自然薯の揚げ物

「一年一度の挑戦」農業の厳しい現実

今年の自然薯、予期せぬ終焉

すでにご存じの方もいらっしゃると思いますが、今年の分の自然薯が不作により終わってしまいました。
当店でご提供する自然薯は、地元函南ブランドでもある石川さんちの自然薯で、当店のすぐ近くの畑で作られています。

自然薯栽培の繊細さ

自然薯畑

自然薯作りは、毎年三月の下旬から始まります。
始めに重機を使って、膝上ほどの深さで30mほどの長い溝を何本も掘ります。そこへ自然薯がおかしな方向へ伸びて行かないように、プラスチック製のパイプを一本ずつ埋設していきます。ここからは手作業となり、膝上ほどの深さをスコップで埋めていきます。埋め終わったら、そのプラスチックパイプに沿って伸びるように位置を合わせて種芋を植えていきます。その後は、ツルを這わせるためのネット張り、草抑えのビニール掛け、追肥、日照りが続けば水やり等々、時々の様子に神経を尖らせ、維持管理をしながら11月の収穫を迎えます。
収穫は、埋設したパイプのすぐ脇を重機で膝上くらいの深さの溝を掘ります。その溝に人が入り、スコップで一本一本パイプを掘り出して芋を取り出すという重労働です。

農業の不確実性

手をかけた分だけ結果に恵まれればいいのですが、そうはいかないのが農業の厳しいところです。期待通りに大きく育つものもあれば、残念ながら土に溶けてしまったものもあります。そうした結果を目の当たりにしながら一喜一憂し、数日をかけて掘り進めていきます。
掘った自然薯は、土を落とし冷蔵庫で保存をします。保存時も自然薯が乾燥しないように、一本ずつビニール袋に入れ、さらに毛布を掛けたりとなかなか手間がかかります。
昨シーズン、なぜ不作だったのか。実は、なぜだかよく分からないのが実情です。天候による影響も大きいのですが、栽培方法に問題があることも少なくありません。また、気候に合わせて少しずつ変えていかなければいけないのかもしれません。あれこれ振り返りながら翌シーズンに臨むわけですが、絶対にこれという解決策はありません。やってみて結果を待つ、その繰り返しです。

農業のリアル: 一年に一度の重み

私にも経験がありますが、数年に渡り思うように蕎麦が採れず、随分と頭を悩ませたものです。スポーツなどと違って、農業の難しさは一年に一度しかチャンスがないということです。私が農業を始めた頃、大変お世話になった方がおっしゃっていました。「例えば、米を20年作っていると聞けばすごく作っているように聞こえるけど、回数にしたら20回しか作ってない。20年やっても、それだけのチャンスしかない。だから農業は難しいんだ」と。
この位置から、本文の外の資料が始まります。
/-- Whether a selected region may load now (R173). -/
def Field.mayLoad (f : Field) (r : Nat) : Bool :=
  match (f.region r).st with
  | .empty | .unarmed => true
  | .armed => f.regionIdle r
  | _ => false

/-- A loader's record (R373). -/
def State.loadRecord (s : State) (num : Option Nat) (e : LErr) : State :=
  s.report { s.engineRec e.code 0x4B num with addr := wordOf e.addr, detail := BitVec.ofNat 64 e.edge }

/-- The regions that a mask selects of those that an image has groups for, in increasing order (R172). -/
def selectedRegions (groups : List Nat) (mask : Nat) : List Nat :=
  (List.range 16).filter fun r => (mask == 0 || mask.testBit r) && groups.contains r

/-- Go on with the regions that are left, or complete the load (R172); an admission's goes on at STRAND_START (R170). -/
def State.loadLeft (s : State) (run : LRun) (left : List Nat) : State :=
  if left.isEmpty then
    let s := s.modLoader fun l => { l with run := none }
    if s.core.loader.boot.isSome then s else s.finish 0x4B run.tag
  else s.modLoader fun l => { l with run := some { run with left := left, now := none } }

/-- Start a region load with its header pass (R172, R175). -/
def State.startLoad (s : State) (tag : Tag) (a : Int) (mask : Nat) : State :=
  match s.headerPass tag.user a with
  | (.error (c, va), s) => (s.loadRecord tag.num { code := c, addr := va }).finish 0x4B tag
  | (.ok (n, rs), s) =>
    let sel := selectedRegions rs mask
    s.loadLeft ⟨tag, a, n, [], [], sel, [], none⟩ sel

/-- CFGLD with INBAND 0 (R172). -/
def execCfgld (h : CmdHdr) (addr : BitVec 57) (regions : BitVec 16) (rsv : BitVec 38) (s : State) : PortOut :=
  .next (s.checked h 0x20 [failIf (rsv != 0) 0x50, failIf (addr.toNat % 8 != 0) 0x54] fun s =>
    s.startLoad (s.tag h 0x20) (base57 addr) regions.toNat)

/-- A region that a load has started on keeps the state it returns to (R173, R201). -/
def Field.enterLoading (f : Field) (r : Nat) : Field := f.modRegion r fun g => { g with st := .loading, before := g.st }

/-- A failure of an admission's load, whose launch will end with the first one's code (R170). -/
def State.noteBoot (s : State) (c : BitVec 8) : State :=
  s.modLoader fun l => { l with boot := l.boot.map fun b => { b with code := b.code.orElse fun _ => some c } }

/-- Region r, whose words are in hand, is ARMED or EMPTY, or it fails with the regions that its fault concerns; and the regions still to load (R174, R175). -/
def State.landRegion (s : State) (run : LRun) (r : Nat) : State × List Nat :=
  match s.core.loadRegion run.groups run.sel r s.cyc with
  | .ok c => (s.setCore c, run.left.filter (· != r))
  | .error e =>
    let gone := (r :: e.also).filter run.sel.contains
    let s := gone.foldl (fun s x => s.modCore (·.unarm x)) s
    ((s.loadRecord run.tag.num e).noteBoot e.code, run.left.filter fun x => !gone.contains x)

/-- The loader loads region r, when it is the next of the selected regions that may load (R172, R174), in two steps: the region is LOADING while its group is fetched; then come its checks, and its arming or its failure. A pre-emption between them returns the region, and the load starts again with the fetch (R201). -/
def execRegionLoad (r : BitVec 4) (s : State) : PortOut :=
  .next (match s.core.loader.run with
    | none => s
    | some run =>
      let f := s.core.field
      if s.core.mat.frozen then s
      else if run.now = none then
        if !run.left.contains r.toNat || !f.mayLoad r.toNat || (run.left.any fun x => decide (x < r.toNat) && f.mayLoad x) then s
        else
          let ((ws, bad), s) := s.imageWords run.tag.user run.image run.len
          (s.modField fun f => f.enterLoading r.toNat).modLoader fun l => { l with run := some { run with words := ws, bad := bad, now := some r.toNat } }
      else if run.now ≠ some r.toNat then s
      else
        let (s, left) := s.landRegion run r.toNat
        s.loadLeft run left)

/-- Load the regions of an admission's image that may load, in order; those left wait until they are idle (R170, R173). -/
def State.bootRegions (s : State) (run : LRun) : Nat → State × List Nat
  | 0 => (s, run.left)
  | n + 1 =>
    match run.left.find? s.core.field.mayLoad with
    | none => (s, run.left)
    | some r =>
      let ((ws, bad), s) := s.imageWords false run.image run.len
      let (s, left) := s.landRegion { run with words := ws, bad := bad } r
      s.bootRegions { run with left := left } n

/-- Load an image as a CFGLD would, for an admission (R170); what waits is left to REGION_LOAD. -/
def State.loadImage (s : State) (a : Int) (mask : Nat) : State :=
  match s.headerPass false a with
  | (.error (c, va), s) => (s.loadRecord none { code := c, addr := va }).noteBoot c
  | (.ok (n, rs), s) =>
    let sel := selectedRegions rs mask
    let run : LRun := ⟨⟨none, 0, false, 0, false⟩, a, n, [], [], sel, sel, none⟩
    let (s, left) := s.bootRegions run 16
    if left.isEmpty then s else s.modLoader fun l => { l with run := some { run with left := left } }

/-! ## In-band loads (R199) -/

/-- CFGLD with INBAND 1 (R199). -/
def execCfgldInband (h : CmdHdr) (addr : BitVec 57) (port : BitVec 5) (rsv : BitVec 11) (words : BitVec 16) (rsv2 : BitVec 22) (s : State) : PortOut :=
  .next (s.checked h 0x20
    [failIf (!s.core.field.bound false port.toNat) 0x53, failIf (rsv != 0) 0x50, failIf (rsv2 != 0) 0x50, failIf (addr.toNat % 8 != 0) 0x54]
    fun s => s.modLoader fun l => { l with inband := some ⟨s.tag h 0x20, base57 addr, port, words.toNat + 1⟩ })

/-- The next word of an in-band load goes out as a CFG token, once its port runs no command (R199, R409). -/
def State.inbandStep (s : State) : State :=
  match s.core.loader.inband with
  | none => s
  | some b =>
    let e := headEndpoint b.port.toNat
    let stop (s : State) : State := (s.modLoader fun l => { l with inband := none }).finish 0x4B b.tag
    if s.core.mat.frozen || (s.port b.port.toNat).run.isSome || s.core.field.freeFrom e = 0 then s
    else match (if canonical b.addr then s.imageWord b.tag.user b.addr else (.error 0x20, s)) with
      | (.error c, s) => stop (s.loadRecord b.tag.num { code := c, addr := b.addr })
      | (.ok w, s) =>
        let s := s.portSend e ⟨2, w⟩
        if b.left ≤ 1 then stop s else s.modLoader fun l => { l with inband := some { b with addr := b.addr + 8, left := b.left - 1 } }

/-- Port context in p reads an element, sends a token, or both; or it sends the next CFG token of an in-band load (R144, R151, R199). -/
def execHeadlandElementSend (p : BitVec 5) (s : State) : PortOut :=
  .next (match s.core.loader.inband with
    | some b => if b.port = p && (s.port p.toNat).run.isNone then s.inbandStep else s.inStep p.toNat false false
    | none => s.inStep p.toNat false false)

end Sys2Proof.Machine
end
私自身、蕎麦の栽培を始めて早13年が経ちますが、その13回のチャンスの中で、満足のいく結果に恵まれたのはわずか3、4回です。とても受け入れ難いことですが、どんなに頑張っても間違ったやり方ではいい結果が出ません。心が折れてしまうことも度々ありましたが、気を取り直して続けることで今日に繋がっています。毎年、シーズンの初めと終わりにその方の言葉がしみじみと思い出されます。

私たちが日頃、当たり前のように口にする食べ物には、いろんな人の一生懸命がたくさん詰まっているんだな、と改めて気付かされます。今日もありがとうございます。